┌─ Records shown

-- ==== Sys2Proof/Machine/Pages.lean ====
section
/-! DEFINITION. The page manager: pools (R364–R368), page states (R381–R383), sequences and their tables (R371, R372), the page
digest (R369, R370), the index and the eviction sweep (R386–R390), and the admission and commit of an append (R377–R380). -/
namespace Sys2Proof.Machine

/-- Reasons of R376. -/
abbrev Pr.seqUnknown : Nat := 1
/-- SEQ_EXISTS. -/
abbrev Pr.seqExists : Nat := 2
/-- REG_LIMIT. -/
abbrev Pr.regLimit : Nat := 3
/-- NOT_ACTIVE. -/
abbrev Pr.notActive : Nat := 4
/-- ACTIVE_LIMIT. -/
abbrev Pr.activeLimit : Nat := 5
/-- IN_USE. -/
abbrev Pr.inUse : Nat := 6
/-- POSITION. -/
abbrev Pr.position : Nat := 7
/-- POOL_EMPTY. -/
abbrev Pr.poolEmpty : Nat := 8
/-- TABLE_FULL. -/
abbrev Pr.tableFull : Nat := 9
/-- UNDERFLOW. -/
abbrev Pr.underflow : Nat := 10
/-- PAGE_FREE. -/
abbrev Pr.pageFree : Nat := 11
/-- REF_OVERFLOW. -/
abbrev Pr.refOverflow : Nat := 12
/-- GEOMETRY. -/
abbrev Pr.geometry : Nat := 13
/-- ALIGN. -/
abbrev Pr.align : Nat := 14

/-! ### Pools and pages -/

/-- Element size of a page format in half bytes (R364); 0 for a code that cannot tag a page. -/
def pageElem (f : Nat) : Nat :=
  if f = 1 then 1 else if f = 3 || f = 4 || f = 5 || f = 6 || f = 7 then 2 else if f = 9 || f = 10 then 4 else 0
/-- An MX page format, with block scales. -/
def pageMx (f : Nat) : Bool := f = 1 || f = 3 || f = 4 || f = 5
/-- A head dimension is valid for a format (R364). -/
def dimOk (d f : Nat) : Bool :=
  decide (16 ≤ d) && decide (d ≤ 256) && decide (d % 16 = 0) && (!pageMx f || decide (d % 32 = 0))
/-- Token capacity T of a page (R364): the largest power of two at most 8,192 / (d × e), at most 256. -/
def pageCap (d f : Nat) : Nat := min 256 (2 ^ (16384 / max 1 (d * pageElem f)).log2)

/-- The page manager's state of a polder. -/
def State.kvp (s : State) (p : Nat) : KvPolder := SMap.get (fun _ => ⟨[], [], [], [], [], [], 0, 0⟩) s.kv p
/-- It replaced. -/
def State.setKv (s : State) (p : Nat) (k : KvPolder) : State :=
  { s with kv := SMap.set (fun _ => ⟨[], [], [], [], [], [], 0, 0⟩) s.kv p k }
/-- A page. -/
def KvPolder.page (k : KvPolder) (n : Nat) : Page := SMap.get (fun _ => ⟨.free, 0, 0⟩) k.pages n
/-- A page replaced. -/
def KvPolder.setPage (k : KvPolder) (n : Nat) (p : Page) : KvPolder :=
  { k with pages := SMap.set (fun _ => ⟨.free, 0, 0⟩) k.pages n p }
/-- A registered sequence. -/
def KvPolder.seq (k : KvPolder) (n : Nat) : Option Seq := SMap.get (fun _ => none) k.seqs n
/-- It replaced. -/
def KvPolder.setSeq (k : KvPolder) (n : Nat) (q : Option Seq) : KvPolder :=
  { k with seqs := SMap.set (fun _ => none) k.seqs n q }
/-- Registered sequences (R407, R409). -/
def KvPolder.registered (k : KvPolder) : Nat := k.seqs.length
/-- Active sequences. -/
def KvPolder.activeSeqs (k : KvPolder) : Nat := k.seqs.countP (fun e => match e.2 with
  | some q => q.active
  | none => false)
/-- POOL_PAGES of a polder (R79, R409). -/
def State.poolPages (s : State) (p : Nat) : Nat := ((s.attnRec p).map (fun r => r.poolPages)).getD 0
/-- The FREE pages of a pool, ascending. -/
def State.freePages (s : State) (p : Nat) : List Nat :=
  (List.range (s.poolPages p)).filter (fun n => decide (((s.kvp p).page n).state = .free))

/-- Internal address of the data of page `n` (R365). -/
def KvPolder.dataAddr (k : KvPolder) (n : Nat) : Nat := k.data.getD (n / 124) 0 + n % 124 * 0x4000
/-- Internal address of the header of page `n`. -/
def KvPolder.hdrAddr (k : KvPolder) (n : Nat) : Nat := k.header.getD (n / 512) 0 + n % 512 * 0x1000
/-- Internal address of index entry `i`. -/
def KvPolder.idxAddr (k : KvPolder) (i : Nat) : Nat := k.index.getD (32 * i / 0x200000) 0 + 32 * i % 0x200000

/-- The device pages of the grants that carry a pool, in the order of the carve (R365). -/
def State.carvePages (s : State) (im : Image) (p : Nat) : List Nat :=
  ((im.grants.filter (fun g => g.polder == p && g.access.testBit 3)).flatMap (fun g =>
    (bitsOf 256 g.columns).flatMap (fun c =>
      ((List.range (g.length / 0x200000)).map (fun i => g.offset + 0x200000 * i)).filterMap (fun o =>
        if s.retiredAt c o then none else some (2 ^ 32 * c + o))))).foldl (fun l a => if l.contains a then l else l ++ [a]) []

/-- Device pages of the three areas of a pool: data, header and index (R365). -/
def poolNeeds (r : AttnRec) : Nat × Nat × Nat :=
  (cdiv r.poolPages 124, cdiv r.poolPages 512, if r.prefixLog2 = 0 then 0 else cdiv (2 ^ r.prefixLog2 * 32) 0x200000)

/-- The pool of a polder carved anew, with every page FREE and no sequence (R365, R403). -/
def State.carve (s : State) (im : Image) (p : Nat) : State :=
  match im.attn.find? (fun r => r.polder == p) with
  | none => s.setKv p ⟨[], [], [], [], [], [], 0, 0⟩
  | some r =>
    let n := poolNeeds r
    let ps := s.carvePages im p
    s.setKv p ⟨ps.take n.1, (ps.drop n.1).take n.2.1, (ps.drop (n.1 + n.2.1)).take n.2.2, [], [], [], 0, 0⟩
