/-! ### GEMM and CONV start -/

/-- GEMM or CONV is laid onto its cores (R185, R198); an append is admitted first (R379). -/
def State.startArray (s : State) (c : Cmd) : State :=
  let p := s.polderOf c
  match s.template c with
  | none => s.endCmd c.id St.badDescriptor none
  | some t =>
    let go := fun (s : State) (kv : Option KvReserve) =>
      let tiles := coreTiles t c.desc (s.partCores p t.cores) (passTiles t)
      let s := s.beginCmd c.id (.array tiles 0 kv (s.nat (Reg.precSeed c.ctx)))
      tiles.foldl (fun (s : State) (x : Nat × List Tile) => s.spanStart x.1 c) s
    if tfAppend c.desc then
      match Run.admission (reqBd c) c p (extent c.desc 0) (extent c.desc 1) (fmtDst c.desc) (decide (t.layD = 0)) s with
      | .ok r s' => go (s'.updCmd c.id (fun x => { x with wrote := false })) (some r)
      | .error e s' =>
        let s' := (s.undoKv s' c.id).noteKv p (match (Run.read (fun _ => reqBd c) p (c.addr 0x20) 2 s') with
          | .ok bs _ => leNat bs
          | .error _ _ => 0) e
        (match e.addr with
         | some a => s'.failCmd c.id (e.status, a)
         | none => s'.endCmd c.id e.status none)
    else go s none

/-! ### Passes -/

/-- The value that a dimension takes at a place of a tile: row, column, and a reduction index. -/
def valueAt (t : Tmpl) (tile : Tile) (row col kh kw k : Nat) (dim : Nat) : Nat :=
  if dim = 8 then kh
  else if dim = 9 then kw
  else if dim = srcBlockDim t.kind then k
  else
    let r := rangeOf tile dim
    if t.loops.any (fun e => e.place == 4 && e.dim == dim) then r.1 + row
    else if t.loops.any (fun e => e.place == 5 && e.dim == dim) then r.1 + col
    else r.1

/-- Rows and columns of a tile. -/
def tileDims (t : Tmpl) (tile : Tile) : Nat × Nat :=
  (((t.loops.find? (fun e => e.place == 4)).map (fun e => (rangeOf tile e.dim).2)).getD 1,
   ((t.loops.find? (fun e => e.place == 5)).map (fun e => (rangeOf tile e.dim).2)).getD 1)

/-- The sum of one group under R188 and R231: the exact sum of exact products, times the block scales, rounded once, and added
to the accumulator. -/
def accGroup (acc : Num) (terms : List (Num × Num)) (scale : Num) : Num :=
  acc.fadd ((terms.foldl (fun a x => a.add (x.1.mul x.2)) Num.zero).mul scale).fp32

/-- What a pass has formed so far: accumulators by row and column, C[r] and M[r]. -/
structure PassAcc where
  acc : List (List Num)
  chkC : List Num
  chkM : List Num

/-- The operand elements that row `r` needs of a chunk: their places, 0 where a zero is fed (R191, R194). -/
def rowPlaces (t : Tmpl) (d : Desc) (tile : Tile) (l : Nat × Nat × Nat × Nat) (r : Nat) : List (Option (List Nat)) :=
  (List.range l.2.2.2).map (fun i => src0Index t d (valueAt t tile r 0 l.1 l.2.1 (l.2.2.1 + i)))

/-- Codes of elements by their places. -/
def codesAt (a : Tensor) (m : Mem) (idx : List (Option (List Nat))) : Codes :=
  idx.map (fun i => match i with
    | some x => (a.bitPos x + 1, a.code m x)
    | none => (0, 0))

└─

• To do
Everything from the line containing "((List.range (g.length /" through the line containing "def poolNeeds (r" in the material above should be retyped exactly, both ends included, and nothing more.

• Solved exercise
      ((List.range (g.length / 0x200000)).map (fun i => g.offset + 0x200000 * i)).filterMap (fun o =>
        if s.retiredAt c o then none else some (2 ^ 32 * c + o))))).foldl (fun l a => if l.contains a then l else l ++ [a]) []

/-- Device pages of the three areas of a pool: data, header and index (R365). -/
def poolNeeds (r : AttnRec) : Nat × Nat × Nat :=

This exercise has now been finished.